Since mid-March it has sent out more than $154 million in reimbursement checks.
But many doctors, including those in L.A. County, have yet to see those funds.
That’s because the money is now tied up in most of the managed-care plans that provide Medi-Cal at the county level. The Inland Empire Health Plan distributed reimbursements to doctors before it received the money from the state, but most health plans did not, Weedn said.
“We’ve been getting notices that they’re not going to be able to disseminate payments until between April and June,” she said. “The concern for physicians is that they have been seeing patients under the understanding that they would be getting that bump sooner.”
Doctors in a few areas that have fee-for-service Medi-Cal programs should receive their checks directly from the state, said Anthony Cava, spokesman for the Department of Health Care Services.
Money still tied up
Many of the managed-care plans have spent the last two months trying to figure out how to distribute the money to doctors, according to officials at three managed-care plans.
“We are currently working with the state to resolve a number of technical issues that have bearing on the accuracy of the payments, so we are still working on the figure,” said Amy Gurango, spokeswoman for L.A. Care Health Plan, the state’s largest managed-care plan with 1.3 million patients.
“We certainly aren’t the only health plan affected, and we are all in active discussions with the state to resolve this quickly.”
Health Net, which operates managed-care plans in 10 counties, including Los Angeles County, will begin issuing checks to providers in the “next few weeks,” said spokesman Brad Kieffer. He emphasized that the state’s deadline for the managed-care plans to distribute the money isn’t until the end of June.
Gold Coast Health Plan, which manages Ventura County’s Medi-Cal program, said it plans to start issuing checks to doctors this week. It will distribute about $5 million, covering the first six months of 2013.
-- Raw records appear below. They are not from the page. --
/-- The reply to an engine operation's request has come: what it brings is kept where it may be, and ownership then needs no more. -/
def State.engCame (s : State) (r : Request) (m : Msg) (who pos off : Nat) : State :=
  match copyOf r m with
  | some c =>
    let s1 := s.holdCopy c
    if r.msg.type == tOwn then { s1 with engLines := s1.engLines.filter fun e => !(e.op == who && e.pos == pos && e.off == off) }
    else s1.engGot who pos off (m.body.take r.msg.bytes, m.mark)
  | none => s.engGot who pos off (m.body.take r.msg.bytes, if r.msg.type == tOwn then false else m.mark)

/-- Ownership for a store has come: the slice holds the line with the bytes stored. Where the home has asked for the line meanwhile, they
are written back at once. -/
def State.ownGot (s : State) (r : Request) (m : Msg) (a : Access) (x : LaneAcc) : State × LaneAcc :=
  let k := x.got.length
  let n := r.msg.bytes
  let bs := (x.data.drop k).take n
  let po := ((x.poison.drop k).take n).any (·)
  match copyOf r m with
  | some c => (s.holdCopy (c.store c.off bs po), x.more (List.replicate n 0) false)
  | none =>
    match s.sendMsg r.msg.sdie r.dest r.msg.ddie tWriteBack r.msg.tenant r.msg.expidx r.msg.egen (reqWord r.msg.at_ n 15 po) bs with
    | (s, none) => s.lostLane a r.dest x
    | (s, some w) =>
      (s.ask w r.serves false, { x with phase := .sent w.seq (x.places.getD []) })

/-- A holder's or leaseholder's answer to the home is lost: it is asked again (R412, R426). -/
def State.unasked (s : State) (line pos die : Nat) : State :=
  { s with holders := updWhere (fun h : Holder => h.line == line && h.pos == pos && h.die == die) (fun h => { h with asked := 0 }) s.holders,
           leases := updWhere (fun e : Lease => e.line == line && e.pos.toNat == pos && e.die == die) (fun e => { e with asked := 0 }) s.leases }

/-- A request completes as a lost message does (R426): loads and atomics by the error value, stores dropped and counted, a send
entry failed. -/
def State.loseRequest (s : State) (r : Request) : State :=
  let s := s.dropRequest r
  match r.serves with
  | .lane acc lane => s.servedLane r acc lane fun s a x => s.lostLane a r.dest x
  | .eng op pos off =>
    let s1 := s.engGot op pos off (List.replicate r.msg.bytes 0xFF, true)
    if r.msg.type == tOwn || r.msg.type == tWriteBack then { s1 with fabDrop := satInc s1.fabDrop } else s1
  | .back _ => { s with fabDrop := satInc s.fabDrop }
  | .recall line pos die => s.unasked line pos die
  | .send k _ | .stamp k => { s with sends := updWhere (·.id == k) (fun e => { e with failed := true }) s.sends }

/-- An acknowledgement of a message this device sent as a home, or one that answers none and names a line: the peer has given the
line up; a facet copy so revoked counts as invalidated (R440). -/
def State.homeAck (s : State) (m : Msg) : State :=
  let up (line pos die asked : Nat) : Bool :=
    if m.answers = 0 then pos == m.src && die == m.sdie && line == ofBytes m.body else pos == m.src && asked == m.answers
  let revoked := s.leases.filter fun e : Lease => m.answers != 0 && up e.line e.pos.toNat e.die e.asked && e.facet != 7
  let s := revoked.foldl (fun s e => s.modDie (s.homeDie (128 * e.line)) fun d => { d with finvl := d.finvl + 1 }) s
  { s with holders := s.holders.filter fun h : Holder => !up h.line h.pos h.die h.asked,
           leases := s.leases.filter fun e : Lease => !up e.line e.pos.toNat e.die e.asked }

/-- Lines written back: the invalidation that asked for them is acknowledged. -/
def State.backDone (s : State) (inval : Option Msg) : State :=
  match inval with
  | some m => s.acknowledge m
  | none => s

/-- ACKNOWLEDGEMENT. -/
def execAcknowledgement (m : Msg) (s : State) : Out :=
  s.receive m tAck fun s =>
    match s.requestOf m with
    | none => .next (s.homeAck m)
    | some r =>
      let s := s.dropRequest r
      .next (match r.serves with
        | .lane acc lane => s.servedLane r acc lane fun s _ x => (s, x.more (List.replicate r.msg.bytes 0) false)
        | .eng op pos off => s.engGot op pos off ([], false)
        | .back inval => s.backDone inval
        | .recall .. => s.homeAck m
        | .send _ _ | .stamp _ => s)

/-- DATA_REPLY: bytes for a load or atomic, or ownership for a store. -/
def execDataReply (m : Msg) (s : State) : Out :=
  s.receive m tData fun s =>
    match s.requestOf m with
    | none => .next s
    | some r =>
      let s := s.dropRequest r
      let n := r.msg.bytes
      .next (match r.serves with
        | .lane acc lane => s.servedLane r acc lane fun s a x =>
            if r.msg.type == tOwn then s.ownGot r m a x
            else
              let s := if r.msg.type == tSync then s.acquireAt (((s.block? a.blk).map (·.coreKey)).getD 0) else s
              (((copyOf r m).map s.holdCopy).getD s, x.more (m.body.take n) m.mark)
        | .eng op pos off => s.engCame r m op pos off
        | .back _ | .recall .. | .send _ _ | .stamp _ => s)

/-- ERROR_REPLY (R213, R415): a load or atomic completes with the error value, a store is logged, an entry fails. -/
def execErrorReply (m : Msg) (s : State) : Out :=
  s.receive m tError fun s =>
    match s.requestOf m with
    | none => .next s
    | some r =>
      let s := s.dropRequest r
      let d := r.msg.sdie
      .next (match r.serves with
        | .lane acc lane => s.servedLane r acc lane fun s a x =>
            if a.kind == .store then (s.logOwn d 0x03 (BitVec.ofNat 64 x.addr) (BitVec.ofNat 64 a.pc), { x with phase := .done })
            else (s, x.error)
        | .eng op pos off =>
          (if r.msg.type == tOwn || r.msg.type == tWriteBack then s.logOwn d 0x03 r.msg.off 0 else s).engGot op pos off (List.replicate r.msg.bytes 0xFF, true)
        | .back inval => (s.logOwn d 0x03 r.msg.off 0).backDone inval
        | .recall line pos die => s.unasked line pos die
        | .send k _ | .stamp k => { s with sends := updWhere (·.id == k) (fun e => { e with failed := true }) s.sends })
“It’s unfortunate that the payment is a bit late, at least in terms of the year 2013,” said spokesman Steven Lalich. “Hopefully now that the process has been laid out initially, the payments can be made more quickly.”
The payment delay has frustrated clinics that see large numbers of Medi-Cal patients and were counting on the funds, said Karen Schneweis-Schmidt, chief of hospital operations for patient financial services at Ventura County Health Care Agency.
“We have to operate as a business, and that’s hard to do in health care,” she said. “You have someone coming in, and they need help — you can’t turn them away and say come back in four or five weeks.”
State still making changes
The state was unprepared to implement the fee boost at the outset, Cava said.
The Department of Health Care Services was “delayed due to a number of technical payment and system issues that had to be resolved with CMS (the federal Centers for Medicare and Medicaid Services),” he wrote in an email message.
“Initially, extensive research of the law and frequent consultation with CMS was required, as DHCS had no prior experience completing a project of similar complexity. Some system changes are still being made currently.”
The pay boost lasts only until the end of this year. That’s another concern for doctors, some of whom worry that they may not be able to meet their overhead if they have too many Medi-Cal patients when the incentive disappears in 2015.
Last year Ma said he received only about $10 a month per patient from Medi-Cal. The doctor said he’ll continue seeing the low-income patients in his Chinatown clinic regardless of how much he’s reimbursed, but many doctors in the state will not.
“No one’s taking care of the Medi-Cal patients,” he said. “I have a religious reason — I’m Episcopalian — and I think this is my job. It’s a calling.”